ASSIGNED TASK: The requested output is every line from the one with "bytes ++ List.replicate" through the last line below, printed exactly.

═════ AVAILABLE RECORDS

-- ==== Sys2Proof/Decode.lean ====
section
/-!
DEFINITION. The decoder and the encoder of the two encodings of 30_encoding.md: request packets (R90, R91, R110) and the
six protected bytes of a frame (R97, R98, R107). Then `decodeTableWord`, by which the host reads a row of the opcode table.
-/
namespace Sys2Proof

/-- Why a byte sequence is no instruction. The first three are the reasons of R110 for which a request packet is
refused; the others belong to the protected bytes of a frame. -/
inductive Illegal where
  /-- the op byte is not in the table of R90 (R110 item 1) -/
  | unknownOp
  /-- the packet's length is not the one R91 gives, or it is empty (R110 item 2) -/
  | wrongLength
  /-- bits 7:1 of the flags byte are not all 0 (R110 item 3) -/
  | reservedFlags
  /-- not six protected bytes (R97) -/
  | notSixBytes
  /-- the address placeholder is not 0 (R97) -/
  | addressNotZero
  /-- the sixth byte is not the checksum of the five before it (R98) -/
  | wrongChecksum
  /-- the opcode byte is none of the three frame kinds (R107) -/
  | unknownKind
  /-- the extension is not one that the kind carries: no scaled percent, or not 0 for SYNC_FINAL (R107) -/
  | wrongExtension
deriving DecidableEq, Repr

/-- What an instruction is written as: a request packet (R91), or the six protected bytes of a frame (R97). -/
inductive Encoded where
  | packet (bytes : List Byte)
  | frame (protectedBytes : List Byte)
deriving DecidableEq, Repr

/-- SYNC_FIRST and SYNC_NEXT: the `pct` and `flags` bytes. Bit 0 of flags is `allowDoubleTX`; bits 7:1 must be 0
(R91, R110 item 3). -/
def decodeSyncArgs (make : Byte → Bool → Instr) : List Byte → Except Illegal Instr
  | [pct, flags] => if flags &&& 0xFE#8 = 0#8 then .ok (make pct (flags.getLsbD 0)) else .error .reservedFlags
  | _ => .error .wrongLength

/-- A request that has no argument bytes. -/
def decodeNoArgs (i : Instr) : List Byte → Except Illegal Instr
  | [] => .ok i
  | _ :: _ => .error .wrongLength

/-- Reading a request packet: the op byte selects the operation (R90), the other bytes are its arguments and their
number must be the one R91 gives (R110). -/
def decodePacket : List Byte → Except Illegal Instr
  | [] => .error .wrongLength
  | op :: args =>
    match op with
    | 0x01#8 =>
      match args with
      | [hc1, hc2, opcode, ext] => .ok (.encode hc1 hc2 opcode ext)
      | _ => .error .wrongLength
    | 0x02#8 =>
      match args with
      | l :: bytes => if bytes.length = l.toNat then .ok (.decode bytes) else .error .wrongLength
      | [] => .error .wrongLength
    | 0x10#8 => decodeSyncArgs .syncFirst args
    | 0x11#8 => decodeSyncArgs .syncNext args
    | 0x12#8 => decodeNoArgs .syncReset args
    | 0x13#8 =>
      match args with
      | [hc1, hc2] => .ok (.setHouseCode hc1 hc2)
      | _ => .error .wrongLength
    | 0x14#8 => decodeNoArgs .isLocked args
    | 0x15#8 => decodeNoArgs .getCommandedPct args
    | 0x16#8 => decodeNoArgs .getOpenFlag args
    | 0x20#8 =>
      match args with
      | [idHi, idLo, pct] => .ok (.submitReport (halfOfBytes idHi idLo) pct)
      | _ => .error .wrongLength
    | 0x21#8 => decodeNoArgs .aggTick args
    | 0x22#8 =>
      match args with
      | [a, b] => .ok (.setThresholds a b)
      | _ => .error .wrongLength
    | 0x23#8 => decodeNoArgs .isCallingForHeat args
    | _ => .error .unknownOp

/-- Telling the frame kinds apart by the opcode byte, and reading the operand back from the extension (R107). -/
def decodeKind (cfg : Config) (opcode ext : Byte) : Except Illegal Instr :=
  if opcode = cfg.opcValveSet then
    match unscale ext with
    | some pct => .ok (.valveSet pct)
    | none => .error .wrongExtension
  else if opcode = cfg.opcSyncCountdown then .ok (.syncCountdown ext)
  else if opcode = cfg.opcSyncFinal then
    if ext = 0#8 then .ok .syncFinal else .error .wrongExtension
  else .error .unknownKind

/-- Reading the six protected bytes of a frame the SyncEngine composed: house code 1, house code 2, the address
placeholder, opcode, extension, checksum (R97, R98). -/
def decodeProtected (cfg : Config) : List Byte → Except Illegal Instr
  | [hc1, hc2, addr, opcode, ext, cs] =>
    if addr ≠ 0#8 then .error .addressNotZero
    else if cs ≠ checksum hc1 hc2 addr opcode ext then .error .wrongChecksum
    else decodeKind cfg opcode ext
  | _ => .error .notSixBytes

/-- The decoder: total on any bytes, rejecting by name. -/
def decode (cfg : Config) : Encoded → Except Illegal Instr
  | .packet bytes => decodePacket bytes
  | .frame protectedBytes => decodeProtected cfg protectedBytes

/-- The six protected bytes of a frame (R97): the address placeholder is 0 and the checksum is computed (R98). -/
def protectedBytes (hc1 hc2 opcode ext : Byte) : List Byte :=
  [hc1, hc2, 0, opcode, ext, checksum hc1 hc2 0 opcode ext]

/-- The encoder: the packet of a request (R91), or the protected bytes of a frame of the house-code pair (R97, R107). -/
def encode (cfg : Config) (hc1 hc2 : Byte) : Instr → Encoded
  | .encode a b opcode ext => .packet [0x01, a, b, opcode, ext]
  | .decode bytes => .packet (0x02 :: BitVec.ofNat 8 bytes.length :: bytes)
  | .syncFirst pct dbl => .packet [0x10, pct, boolByte dbl]
  | .syncNext pct dbl => .packet [0x11, pct, boolByte dbl]
  | .syncReset => .packet [0x12]
  | .setHouseCode a b => .packet [0x13, a, b]
  | .isLocked => .packet [0x14]
  | .getCommandedPct => .packet [0x15]
  | .getOpenFlag => .packet [0x16]
  | .submitReport id pct => .packet [0x20, highByte id, lowByte id, pct]
  | .aggTick => .packet [0x21]
  | .setThresholds a b => .packet [0x22, a, b]
  | .isCallingForHeat => .packet [0x23]
  | .valveSet pct => .frame (protectedBytes hc1 hc2 cfg.opcValveSet (scale pct))
  | .syncCountdown c => .frame (protectedBytes hc1 hc2 cfg.opcSyncCountdown c)
  | .syncFinal => .frame (protectedBytes hc1 hc2 cfg.opcSyncFinal 0)

/-! ### Words of the opcode table -/

/-- The length R91 gives a packet that begins with these bytes, where they decide it. -/
def packetLength : List Byte → Nat
  | [] => 0
  | op :: args =>
    match op with
    | 0x01#8 => 5
    | 0x02#8 => 2 + (args.headD 0).toNat
    | 0x10#8 => 3
    | 0x11#8 => 3
    | 0x13#8 => 3
    | 0x20#8 => 4
    | 0x22#8 => 3
    | _ => 1

/-- The `nbits / 8` bytes of a table word, byte 0 being its least significant eight bits. -/
def tableBytes (nbits w : Nat) : List Byte :=
  (List.range (nbits / 8)).map (fun k => BitVec.ofNat 8 (w >>> (8 * k)))

/-- A table word as a request packet: its bytes, then zero bytes up to the length R91 gives that packet. -/
def tablePacket (nbits w : Nat) : List Byte :=
  let bytes := tableBytes nbits w
  bytes ++ List.replicate (packetLength bytes - bytes.length) 0

/-- A table word of one byte as a frame: the opcode protected byte of a frame whose other record bytes are 0 and whose
checksum is computed, as the rows of the frame kinds say of themselves. -/
def tableFrame (nbits w : Nat) : List Byte :=
  match tableBytes nbits w with
  | [opcode] => protectedBytes 0 0 opcode 0
  | _ => []

/-- The instruction the decoder reads from a table word: as a request packet; a word that is none is read as a frame's
opcode byte (log entry 5). -/
def decodeTableWord (nbits w : Nat) : Option Instr :=
  match decode Config.delivered (.packet (tablePacket nbits w)) with
  | .ok i => some i
  | .error _ =>
    match decode Config.delivered (.frame (tableFrame nbits w)) with
    | .ok i => some i
    | .error _ => none

end Sys2Proof
end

══════════

OUTPUT OF THE EXERCISE:
  bytes ++ List.replicate (packetLength bytes - bytes.length) 0

/-- A table word of one byte as a frame: the opcode protected byte of a frame whose other record bytes are 0 and whose
checksum is computed, as the rows of the frame kinds say of themselves. -/
def tableFrame (nbits w : Nat) : List Byte :=
  match tableBytes nbits w with
  | [opcode] => protectedBytes 0 0 opcode 0
  | _ => []

/-- The instruction the decoder reads from a table word: as a request packet; a word that is none is read as a frame's
opcode byte (log entry 5). -/
def decodeTableWord (nbits w : Nat) : Option Instr :=
  match decode Config.delivered (.packet (tablePacket nbits w)) with
  | .ok i => some i
  | .error _ =>
    match decode Config.delivered (.frame (tableFrame nbits w)) with
    | .ok i => some i
    | .error _ => none

end Sys2Proof
end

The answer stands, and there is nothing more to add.